== TASK ITEM ==
Your answer must hold only the lines below from the line containing "let x := w.answer f t" through the line containing "def Work.ack (f", each reproduced exactly.

== EXERCISE INPUT ==

-- ==== Sys2Proof/Machine/MemCell.lean ====
section
/-! DEFINITION. Machine/MemCell: the memory-cell ops, their address generators, and the responses and acknowledgements that leave them (R188 to R217). -/
namespace Sys2Proof

/-- The ports of a memory-cell frame with their letters. -/
def MCFrame.ports (f : MCFrame) : List (PortName × Port) := [(.a, f.a), (.b, f.b), (.c, f.c)]
/-- The stream ports. -/
def MCFrame.streams (f : MCFrame) : List (PortName × Port) := f.ports.filter fun p => p.2.kind == .stream
/-- The held ports. -/
def MCFrame.helds (f : MCFrame) : List (PortName × Port) := f.ports.filter fun p => p.2.kind == .held
/-- Whether an op's one pass is made at configuration: its trigger port is unused (R199). -/
def MCFrame.source (f : MCFrame) : Bool := f.a.src == .unused

/-- The dimensions a generator uses, innermost first (R101). -/
def AGFrame.used (g : AGFrame) : List AGDim := [g.d0, g.d1, g.d2, g.d3].take g.dims.val

/-- Whether a scope reaches beyond the die. -/
def Scope.wide : Scope → Bool
  | .dev | .sys => true
  | _ => false

/-- The count of dimension d: from the frame, or from an argument (R101, R200). -/
def agCount (args : Vector Word 4) (d : Nat) (x : AGDim) : Nat :=
  if x.argEn then ((args.toList[2 * (d / 2) + (if x.argSel then 1 else 0)]?).getD 0).toNat % 65536 else x.count.toNat

/-- The counts of the dimensions in use. -/
def AGFrame.counts (g : AGFrame) (args : Vector Word 4) : List Nat := (g.used.zip (List.range 4)).map fun x => agCount args x.2 x.1

/-- Whether a pass makes no access: some used dimension has count 0 (R203). -/
def AGFrame.empty (g : AGFrame) (args : Vector Word 4) : Bool := (g.counts args).any fun c => c == 0

/-- The highest stop map entry among dimensions. -/
def topEntry (ds : List AGDim) : BitVec 3 := ds.foldl (fun m d => if m < d.stop then d.stop else m) 0

/-- The address of a step (R200, R202). -/
def AGFrame.addr (g : AGFrame) (idx : List Nat) (p : Nat) : Int :=
  if g.mode = .wrap then (g.base.toNat : Int) + (p : Int)
  else (g.base.toNat : Int) + ((g.used.zip idx).map fun x => (x.2 : Int) * x.1.stride.toInt).foldl (· + ·) 0

/-- The position that follows in WRAP mode (R202). -/
def AGFrame.advance (g : AGFrame) (args : Vector Word 4) (p : Nat) : Nat :=
  if g.mode = .wrap then (((p : Int) + g.d0.stride.toInt) % ((64 * agCount args 1 g.d1 : Nat) : Int)).toNat else p

/-- How many of the innermost dimensions a step completes. -/
def completed : List Nat → List Nat → Nat
  | i :: is, c :: cs => if i + 1 = c then completed is cs + 1 else 0
  | _, _ => 0

/-- The indices after a step, and the STOP it emits, 0 for none; `none` when the pass is over (R200). -/
def AGFrame.next (g : AGFrame) (args : Vector Word 4) (idx : List Nat) : Option (List Nat) × BitVec 3 :=
  let n := completed idx (g.counts args)
  let stop := topEntry (g.used.take n)
  if idx.length ≤ n then (none, stop)
  else (some ((List.replicate n 0) ++ ((idx[n]?).getD 0 + 1) :: idx.drop (n + 1)), stop)

/-- The scope of a memory cell's global access as a sequencer's. -/
def Scope.seq : Scope → SScope
  | .run | .die => .die
  | .dev => .dev
  | .sys => .sys

/-- The frame of a memory-cell op. -/
def Instr.mcFrame : Instr → Option MCFrame
  | .trd f | .twr f | .trdc f | .twrc f | .gath f | .scat f | .rmwa f | .tas f | .atom f | .lreq f | .sreq f | .fifo f | .lut f => some f
  | _ => none

/-- The ops whose OB carries acknowledgements (R191). -/
def Instr.acks : Instr → Bool
  | .twr _ | .twrc _ | .scat _ | .sreq _ => true
  | _ => false

end Sys2Proof

namespace Sys2Proof.Machine

/-! ### One attempt of an op -/

/-- What an attempt comes to: the firing so far, or what it leaves where it waits or is held. -/
abbrev McR := Except Work Work

/-- The op as its turn began: nothing of the attempt remains. -/
def Work.back (w : Work) : Work :=
  { w with s := w.s0, op := (w.st.opState w.o).getD w.op, outs := [], bits := [], silt := false, deps := [] }

/-- The attempt waits. -/
def Work.stay (w : Work) : McR := .error w.back

/-- A condition of R195 holds the request, with its record of class 3. -/
def Work.hold (w : Work) (code access va : Nat) : McR :=
  let b := w.back
  let s1 := b.s.runRecord b.run.serial (b.record 3 access code va b.s.timestamp)
  .error { b with s := s1, op := { b.op with heldReq := some ⟨code, va⟩ } }

/-- Turns an attempt into a turn. -/
def McR.out : McR → Work
  | .ok w => w
  | .error w => w

/-- The op's generator, unless it is off. -/
def Work.gen (w : Work) : Option AGFrame :=
  match Tab.find w.st.image.gens w.o.index with
  | some g => if g.mode = .off then none else some g
  | none => none

/-- The writes that the tokens at a firing's ports, and its predicate bit, are ordered after (R295). -/
def Work.portDeps (f : MCFrame) (w : Work) : List Nat :=
  ((f.ports.flatMap fun p => match w.resident p.1 with
    | some h => h.tok.deps
    | none => (match w.head p.1 p.2 with | some t => t.deps | none => [])) ++ w.pdeps f.pin (.pred w.o)).eraseDups

/-- The writes that a response at a scope is ordered after: what its die has seen (R288, R295). -/
def Work.scopeDeps (f : MCFrame) (w : Work) : List Nat := if f.scope.wide then w.s.depsOf w.die else []

/-- Those of some writes that are still on their way, each once. -/
def State.onWay (s : State) (deps : List Nat) : List Nat := deps.eraseDups.filter fun d => s.inFlight.any fun r => r.serial == d

/-- The op's buffer, or what it has written, is ordered after its firing's tokens and what the attempt has acquired (R286, R295). -/
def Work.gather (f : MCFrame) (w : Work) : Work := { w with op := { w.op with deps := w.s.onWay (w.op.deps ++ w.deps ++ w.portDeps f) } }

/-- A token that answers an access: ordered after the firing's tokens, what the attempt has acquired and, at its scope, after the access. -/
def Work.answer (f : MCFrame) (w : Work) (t : Token) : Token :=
  { t with deps := (t.deps ++ w.deps ++ w.portDeps f ++ w.scopeDeps f).eraseDups }

/-- Queues what leaves the outputs next (R189); `part` counts what the present firing has queued. -/
def Work.queueItem (w : Work) (x : McItem) : Work :=
  { w with op := { w.op with mcq := w.op.mcq ++ [{ x with more := decide (w.op.part ≠ 0) }], part := w.op.part + 1 } }

/-- What the last answer queued came from (R195, R385). -/
def Work.asking (a : Asked) (w : Work) : Work :=
  { w with op := { w.op with mcq := w.op.mcq.modify (w.op.mcq.length - 1) fun x => { x with asked := some a } } }

/-- Queues the same token for OA and OB. -/
def Work.respond (f : MCFrame) (w : Work) (t : Token) : Work :=
  let x := w.answer f t
  w.queueItem ⟨some x, some x, none, false, none, none, []⟩

/-- Queues an acknowledgement for OB, which follows the writes of every earlier firing too (R191, R286). -/
def Work.ack (f : MCFrame) (w : Work) (t : Token) : Work :=
  w.queueItem ⟨none, some (w.answer f { t with deps := t.deps ++ w.op.deps }), none, false, none, none, []⟩

/-- A firing uses every port. -/
def Work.takeMc (f : MCFrame) (w : Work) : Work :=
  let w1 := f.ports.foldl (fun x p => x.take p.1 p.2) w
  w1.takePred f.pin

/-- The token a firing uses at a port. -/
def Work.tok (f : MCFrame) (w : Work) (n : PortName) (p : Port) : Token := (w.portTok f.ty f.imm n p).getD (dataTok 0 0)

/-! ### Sequences (R190, R193) -/

/-- Ends the op's sequence: held tokens are released and the Silt counts go out (R190). -/
def Work.endMc (f : MCFrame) (w : Work) : McR :=
  let w1 := w.release
  if !f.stats then .ok w1
  else if w1.siltRoom f.silt then .ok (w1.siltEmit f.silt)
  else w.stay

/-- Queues a STOP, ordered after `deps`, for every output that carries a stream; the consuming reads of the sequence that it ends go with it
(R190, R193). -/
def Work.queueStop (f : MCFrame) (w : Work) (deps : List Nat) (t : Token) : Work :=
  let x := { t with deps := deps.eraseDups }
  let ended := if f.level ≤ t.level then w.op.reading else []
  let w1 := { w with op := { w.op with reading := if f.level ≤ t.level then [] else w.op.reading } }
  w1.queueItem ⟨some x, some x, none, false, none, none, ended⟩

/-- A STOP that the op emits of its own (R190, R200, R204). A source flags the one of the safe level after which it presents nothing, and
sends an image swap with the first (R268, R370). -/
def Work.ownStop (f : MCFrame) (w : Work) (level : BitVec 3) : McR :=
  let r := match w.s.run w.run.serial with | some x => x.cutRule | none => w.run.cutRule
  let safe := f.source && r.isSafe (stopTok level Ride.none)
  let t1 := stopTok level ⟨safe && r.flag, safe && r.swap && !w.op.swapSeen, if safe && r.flag then r.number else 0⟩
  let w1 := { w with op := { w.op with cut := w.op.cut || (safe && (r.flag || r.stop)), swapSeen := w.op.swapSeen || t1.swap } }
  if f.level ≤ level then
    (if f.stats then (if w1.siltRoom f.silt then .ok (w1.siltEmit f.silt) else w.stay) else .ok w1).map fun x =>
      ({ x with op := { x.op with flag := true } }).queueStop f (x.deps ++ x.portDeps f) t1
  else .ok (w1.queueStop f (w1.deps ++ w1.portDeps f) t1)

/-- A pass ends: its trigger is consumed with its last STOP, and held tokens go if a STOP of it ended the sequence (R190, R204). -/
def Work.endPass (f : MCFrame) (w : Work) : Work :=
  let w1 := w.takeMc f
  let w2 := if w1.op.flag then w1.release else w1
  { w2 with op := { w2.op with agIdx := none, row := 0, col := 0, passes := 1, flag := false } }

/-! ### The address generator (R200 to R203) -/

/-- The address of element j of an index in INDIR mode (R201), or `unit × (x + j)` with the generator off. -/
def elemAddr (g : Option AGFrame) (unit x j : Nat) : Int :=
  match g with
  | some g => (g.base.toNat : Int) + (x : Int) * g.d0.stride.toInt + (j : Int) * g.d1.stride.toInt
  | none => ((unit * (x + j) : Nat) : Int)

/-- The next address of a write op, with the op after it; no address beyond the end of a pass (R203). -/
def Work.writeAddr (w : Work) (g : AGFrame) : Option Int × Work :=
  let args := w.run.recd.args
  if w.op.passes ≠ 0 then (none, w)
  else if g.empty args then (none, { w with op := { w.op with passes := 1 } })
  else
    let idx := w.op.agIdx.getD g.start
    let a := g.addr idx w.op.agPos
    let nxt := (g.next args idx).1
    (some a, { w with op := { w.op with agIdx := nxt, agPos := g.advance args w.op.agPos, passes := if nxt.isNone then 1 else 0 } })

/-! ### Tiles (R193, R194) -/

/-- The handle of a firing: fixed, or of port C (R199). -/
def Work.handle (f : MCFrame) (w : Work) : Nat := if f.fromC then lane (w.tok f .c f.c).payload 0 % 2 ^ 20 else f.handle.toNat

== OUTPUT FOR THIS EXERCISE ==
  let x := w.answer f t
  w.queueItem ⟨some x, some x, none, false, none, none, []⟩

/-- Queues an acknowledgement for OB, which follows the writes of every earlier firing too (R191, R286). -/
def Work.ack (f : MCFrame) (w : Work) (t : Token) : Work :=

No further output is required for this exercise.